The Jean Coutu Group has reported an increase in revenue but a drop in net profit in its latest quarter compared with a year ago when the pharmacy chain franchisor recorded an unusual gain on the sale of U.S. assets.
Quebec-based Jean Coutu said Wednesday that its net profit in the three months ended Sept. 1 was $51.2 million or 23 cents per share. That compared with 66.4 million or 20 cents per share in the comparable year-earlier period.
Revenue for its fiscal 2013 second quarter rose to $658.7 million from $635.2 million in the same fiscal 2012 period.
"The decrease in net profit is mainly attributable to a gain related to the sale of Rite Aid's shares, for a total proceed of $22 million, net of related costs, during the quarter ended August 27, 2011," the company said in a release.
Excluding gains related to the sale of Rite Aid shares and the change in fair value of other financial assets, net profits amounted to $50 million or 23 cent per share for the quarter, compared with $44.6 million or 19 cents per share in the year-earlier period.
Operates in Quebec, New Brunswick and Ontario
"The $5.4-million increase . . . is mainly attributable to the solid operational performance of (subsidiary) Pro Doc and of franchising activities," it said.

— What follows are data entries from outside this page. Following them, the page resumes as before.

-- ==== Sys2Proof/Machine/ControlCore.lean ====
section
/-! DEFINITION. The control core (R181 to R187, R278): RV64I, M, Zicsr and the traps, loads, stores and atomics through
the first-level cache (R252), fences, WFI, MRET, ECALL and interrupt entry. -/

namespace Sys2Proof.Machine

/-! ### Retiring -/

/-- Retire an instruction with the next pc. -/
def Cc.retireTo (k : Cc) (pc : Word) : Cc := { k with pc, minstret := k.minstret + 1, state := .running }

/-- Retire an instruction of `len` bytes. -/
def State.ccRetire (s : State) (len : Nat) : State := s.modCc s.cur fun k => k.retireTo (k.pc + BitVec.ofNat 64 len)

/-- Write rd and retire. -/
def State.ccResult (s : State) (rd : BitVec 5) (v : Word) (len : Nat) : State :=
  s.modCc s.cur fun k => (k.setX rd v).retireTo (k.pc + BitVec.ofNat 64 len)

/-! ### CSR instructions (R184) -/

/-- The operand of a CSR instruction. -/
def Cc.csrOperand (k : Cc) (isImm : Bool) (src : BitVec 5) : Word := if isImm then src.setWidth 64 else k.xr src

/-- The value that a CSR instruction writes. -/
def csrNew (k : CsrKind) (old v : Word) : Word :=
  match k with
  | .rw => v
  | .rs => old ||| v
  | .rc => old &&& ~~~v

/-- A CSR instruction: illegal where there is no such CSR, the mode may not reach it, or a read-only one would be
written. -/
def State.csrInstr (s : State) (k : CsrKind) (isImm : Bool) (rd src : BitVec 5) (n len : Nat) : State :=
  let c := s.cur
  let cc := (s.core c).cc
  let writes := k == .rw || src != 0
  match s.csrRead c n with
  | none => s.ccIllegal
  | some old =>
    if !csrModeOk cc.mode n || (writes && csrReadOnly n) then s.ccIllegal
    else
      let v := csrNew k old (cc.csrOperand isImm src)
      let s := s.ccResult rd old len
      if writes then s.csrWrite c n v else s

/-! ### Instructions without a row of their own -/

/-- One instruction of RV64I, M or Zicsr. -/
def State.rvStep (s : State) (op : RvOp) (len : Nat) : State :=
  let k := (s.core s.cur).cc
  let ret := k.pc + BitVec.ofNat 64 len
  let jump (rd : BitVec 5) (pc : Word) : State := s.modCc s.cur fun k => (k.setX rd ret).retireTo pc
  match op with
  | .lui rd imm => s.ccResult rd imm len
  | .auipc rd imm => s.ccResult rd (k.pc + imm) len
  | .jal rd off => jump rd (k.pc + off)
  | .jalr rd rs1 off => jump rd ((k.xr rs1 + off) &&& ~~~1)
  | .branch c a b off => if rvCond c (k.xr a) (k.xr b) then jump 0 (k.pc + off) else s.ccRetire len
  | .alui op is32 rd rs1 imm => s.ccResult rd (rvAlu op is32 (k.xr rs1) imm) len
  | .alu op is32 rd rs1 rs2 => s.ccResult rd (rvAlu op is32 (k.xr rs1) (k.xr rs2)) len
  | .csr kind isImm rd src n => s.csrInstr kind isImm rd src n.toNat len
  | .ebreak => s.ccTrap 3 0 (s.ccEv 0x13 0)
  | .illegal w => s.ccIllegal w.toNat

/-- CONTROL_CORE_INSTRUCTION. -/
def execControlCoreInstruction (i : RvInstr) (s : State) : Host.Outcome State Fault Refusal :=
  .next (s.rvStep i.op (if i.c then 2 else 4))

/-! ### Fetch (R183) -/

/-- Two bytes of control-core code at a byte address: none where no region holds it, or where U mode meets a monitor
region. -/
def Engines.fetchHalf (k : Engines) (md : Mode) (pc : Nat) : Option (List Byte) :=
  match findRegion true pc 0 k.regions.toList with
  | none => none
  | some r =>
    let w := (k.regions[r]?).getD 0
    if regionMon w && md == .u then none else some (readBytes k.ispad (r * 0x2000 + (pc - regionBase w)) 2)

/-- The bytes of the instruction at the pc: two, or four. -/
def Core.fetchBytes (k : Core) : Option (List Byte) :=
  match k.eng.fetchHalf k.cc.mode k.cc.pc.toNat with
  | none => none
  | some lo =>
    if isCC32 ((lo.headD 0).toNat) then (k.eng.fetchHalf k.cc.mode (k.cc.pc.toNat + 2)).map (lo ++ ·) else some lo

/-! ### Places of an access (R182, R244) -/

/-- The mode under which a load or store runs: MPRV takes MPP's. -/
def Cc.accessMode (k : Cc) : Mode :=
  if k.mode == .m && k.mstatus.getLsbD 17 then (if k.mstatus.getLsbD 11 && k.mstatus.getLsbD 12 then .m else .u) else k.mode

/-- Where an access goes. -/
inductive CcPlace
  | mon (a : Nat)
  | device (ofs : Nat)
  | mem (ia : Nat)
deriving DecidableEq, Repr

/-- A trap that an access takes: its mcause and its event. -/
abbrev CcFault := Nat × Ev

/-- Alignment, the monitor data memory and the range registers (R182, R243). `dev` admits the device region. -/
def State.ccPlace (s : State) (va n : Nat) (rd wr dev : Bool) : Except CcFault CcPlace :=
  let c := s.cur
  let k := s.core c
  let md := k.cc.accessMode
  if va % n ≠ 0 then .error (if wr then 6 else 4, s.ccEv 0x13 0 va)
  else if md == .m && va + n ≤ 0x2000 then .ok (.mon va)
  else
    match s.translateFor (s.partOf c) k.rng (.cc (dev && md == .m && n ≥ 4)) va n rd wr with
    | .error sub => .error (if wr then 7 else 5, s.ccEv 0x05 sub va)
    | .ok ia => .ok (if iaRegion ia = 3 then .device (ia % 2 ^ 48) else .mem ia)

On a same-store basis, the PJC network's retail sales grew by 2.6 per cent, pharmacy sales gained three per cent and front-end sales increased by 1.6 per cent compared with the same period last year.
Sales of non-prescription drugs, which represented 8.4 per cent of total retail sales, increased by 3.9 per cent, up from 2.9 per cent for the same period of fiscal year 2012.
Jean Coutu Group operates a network of 402 franchised stores in Quebec, New Brunswick and Ontario under the banners of PJC Jean Coutu, PJC Clinique, PJC Sante and PJC Sante Beaute, and employs close to 19,000 people.
It also owns Pro Doc Ltd., a Quebec-based subsidiary and manufacturer of generic drugs and has an investment in Rite Aid Corp., a company with more than 4,600 drugstores in the United States.